What is being asked >>
Write out exactly what each line says, starting with the first line below and ending on the one with "theorem Device.setRing_sound (d".

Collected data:
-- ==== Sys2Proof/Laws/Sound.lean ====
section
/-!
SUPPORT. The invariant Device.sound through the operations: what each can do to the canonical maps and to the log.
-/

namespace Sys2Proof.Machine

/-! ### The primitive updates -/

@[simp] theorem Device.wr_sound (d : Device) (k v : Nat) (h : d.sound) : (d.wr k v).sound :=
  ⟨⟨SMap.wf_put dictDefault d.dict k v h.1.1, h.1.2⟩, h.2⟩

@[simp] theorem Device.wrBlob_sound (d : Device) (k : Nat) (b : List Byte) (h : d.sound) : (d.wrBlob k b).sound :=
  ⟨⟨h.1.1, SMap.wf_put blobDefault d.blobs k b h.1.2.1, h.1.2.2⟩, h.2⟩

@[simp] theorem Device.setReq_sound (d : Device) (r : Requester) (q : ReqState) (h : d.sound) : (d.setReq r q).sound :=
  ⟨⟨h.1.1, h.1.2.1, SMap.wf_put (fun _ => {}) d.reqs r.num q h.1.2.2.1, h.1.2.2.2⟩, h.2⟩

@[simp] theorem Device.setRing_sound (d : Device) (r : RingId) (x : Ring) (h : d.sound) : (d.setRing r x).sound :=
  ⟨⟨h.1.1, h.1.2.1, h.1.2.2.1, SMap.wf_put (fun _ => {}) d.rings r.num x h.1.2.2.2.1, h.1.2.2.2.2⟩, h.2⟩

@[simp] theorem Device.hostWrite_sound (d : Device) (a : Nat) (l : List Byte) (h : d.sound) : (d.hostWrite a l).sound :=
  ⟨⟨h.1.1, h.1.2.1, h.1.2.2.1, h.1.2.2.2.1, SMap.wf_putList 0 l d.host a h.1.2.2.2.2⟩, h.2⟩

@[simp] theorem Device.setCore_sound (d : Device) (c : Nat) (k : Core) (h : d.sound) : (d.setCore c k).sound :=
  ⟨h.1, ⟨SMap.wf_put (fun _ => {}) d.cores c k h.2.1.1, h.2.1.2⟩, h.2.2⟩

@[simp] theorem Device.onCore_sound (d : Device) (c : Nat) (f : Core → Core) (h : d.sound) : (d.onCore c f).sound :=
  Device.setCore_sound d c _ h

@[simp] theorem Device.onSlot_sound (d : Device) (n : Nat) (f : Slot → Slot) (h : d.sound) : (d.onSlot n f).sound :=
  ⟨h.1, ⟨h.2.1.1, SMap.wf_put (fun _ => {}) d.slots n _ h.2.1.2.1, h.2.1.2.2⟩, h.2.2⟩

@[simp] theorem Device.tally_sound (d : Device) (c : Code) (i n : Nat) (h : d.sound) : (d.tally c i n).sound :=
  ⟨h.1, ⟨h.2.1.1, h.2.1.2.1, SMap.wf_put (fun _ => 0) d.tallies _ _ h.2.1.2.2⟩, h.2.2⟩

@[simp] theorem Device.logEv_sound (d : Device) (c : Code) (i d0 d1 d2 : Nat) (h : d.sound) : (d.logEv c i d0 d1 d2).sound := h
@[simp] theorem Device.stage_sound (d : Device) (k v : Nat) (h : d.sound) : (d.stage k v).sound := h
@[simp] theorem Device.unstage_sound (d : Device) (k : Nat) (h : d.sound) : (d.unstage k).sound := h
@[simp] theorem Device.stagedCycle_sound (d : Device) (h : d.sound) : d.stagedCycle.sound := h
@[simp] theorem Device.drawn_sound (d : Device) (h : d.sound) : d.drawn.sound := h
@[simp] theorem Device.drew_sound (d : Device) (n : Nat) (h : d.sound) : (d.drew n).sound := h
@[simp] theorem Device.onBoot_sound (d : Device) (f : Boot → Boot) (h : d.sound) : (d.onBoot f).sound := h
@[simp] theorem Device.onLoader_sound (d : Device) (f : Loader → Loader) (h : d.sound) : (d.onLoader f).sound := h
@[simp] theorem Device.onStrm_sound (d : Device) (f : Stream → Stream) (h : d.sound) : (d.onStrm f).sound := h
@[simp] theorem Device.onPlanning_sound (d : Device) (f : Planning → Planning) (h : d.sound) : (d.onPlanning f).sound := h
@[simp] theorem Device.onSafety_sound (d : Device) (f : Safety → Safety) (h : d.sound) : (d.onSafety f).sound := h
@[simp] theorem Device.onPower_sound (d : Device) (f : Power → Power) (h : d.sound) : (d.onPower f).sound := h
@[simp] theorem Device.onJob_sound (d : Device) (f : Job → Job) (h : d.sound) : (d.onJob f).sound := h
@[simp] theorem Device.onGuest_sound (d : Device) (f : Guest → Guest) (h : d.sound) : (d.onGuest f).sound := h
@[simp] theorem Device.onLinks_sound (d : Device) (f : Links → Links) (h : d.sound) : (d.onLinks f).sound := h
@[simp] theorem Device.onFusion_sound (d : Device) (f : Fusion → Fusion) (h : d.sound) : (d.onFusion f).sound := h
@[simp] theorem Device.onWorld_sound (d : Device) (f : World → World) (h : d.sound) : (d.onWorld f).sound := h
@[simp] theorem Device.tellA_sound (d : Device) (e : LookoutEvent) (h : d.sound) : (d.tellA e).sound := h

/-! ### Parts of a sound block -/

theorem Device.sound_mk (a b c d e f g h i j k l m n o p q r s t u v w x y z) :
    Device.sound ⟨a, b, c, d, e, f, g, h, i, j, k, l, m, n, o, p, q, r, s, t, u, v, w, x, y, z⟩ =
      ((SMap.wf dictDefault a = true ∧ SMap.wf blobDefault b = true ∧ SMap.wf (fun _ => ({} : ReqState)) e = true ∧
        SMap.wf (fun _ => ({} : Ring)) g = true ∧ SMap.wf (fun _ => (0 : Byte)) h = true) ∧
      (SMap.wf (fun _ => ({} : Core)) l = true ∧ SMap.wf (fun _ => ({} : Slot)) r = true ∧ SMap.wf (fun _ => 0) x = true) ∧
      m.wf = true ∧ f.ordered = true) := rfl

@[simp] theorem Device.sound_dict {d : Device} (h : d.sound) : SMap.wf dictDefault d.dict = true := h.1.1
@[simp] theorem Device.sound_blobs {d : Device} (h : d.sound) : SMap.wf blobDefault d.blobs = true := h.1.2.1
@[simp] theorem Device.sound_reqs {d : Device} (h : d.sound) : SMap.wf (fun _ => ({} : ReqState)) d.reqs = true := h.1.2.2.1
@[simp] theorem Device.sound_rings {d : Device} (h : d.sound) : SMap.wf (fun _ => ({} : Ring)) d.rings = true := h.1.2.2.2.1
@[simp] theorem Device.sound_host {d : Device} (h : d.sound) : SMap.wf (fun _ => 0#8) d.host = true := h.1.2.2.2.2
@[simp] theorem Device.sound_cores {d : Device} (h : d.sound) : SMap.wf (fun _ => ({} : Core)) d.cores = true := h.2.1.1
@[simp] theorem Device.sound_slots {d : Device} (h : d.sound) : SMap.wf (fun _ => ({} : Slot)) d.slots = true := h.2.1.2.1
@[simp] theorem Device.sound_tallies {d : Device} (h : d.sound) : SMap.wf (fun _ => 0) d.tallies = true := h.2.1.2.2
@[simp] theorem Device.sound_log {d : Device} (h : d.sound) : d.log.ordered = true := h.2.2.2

Solved problem >>
-- ==== Sys2Proof/Laws/Sound.lean ====
section
/-!
SUPPORT. The invariant Device.sound through the operations: what each can do to the canonical maps and to the log.
-/

namespace Sys2Proof.Machine

/-! ### The primitive updates -/

@[simp] theorem Device.wr_sound (d : Device) (k v : Nat) (h : d.sound) : (d.wr k v).sound :=
  ⟨⟨SMap.wf_put dictDefault d.dict k v h.1.1, h.1.2⟩, h.2⟩

@[simp] theorem Device.wrBlob_sound (d : Device) (k : Nat) (b : List Byte) (h : d.sound) : (d.wrBlob k b).sound :=
  ⟨⟨h.1.1, SMap.wf_put blobDefault d.blobs k b h.1.2.1, h.1.2.2⟩, h.2⟩

@[simp] theorem Device.setReq_sound (d : Device) (r : Requester) (q : ReqState) (h : d.sound) : (d.setReq r q).sound :=
  ⟨⟨h.1.1, h.1.2.1, SMap.wf_put (fun _ => {}) d.reqs r.num q h.1.2.2.1, h.1.2.2.2⟩, h.2⟩

@[simp] theorem Device.setRing_sound (d : Device) (r : RingId) (x : Ring) (h : d.sound) : (d.setRing r x).sound :=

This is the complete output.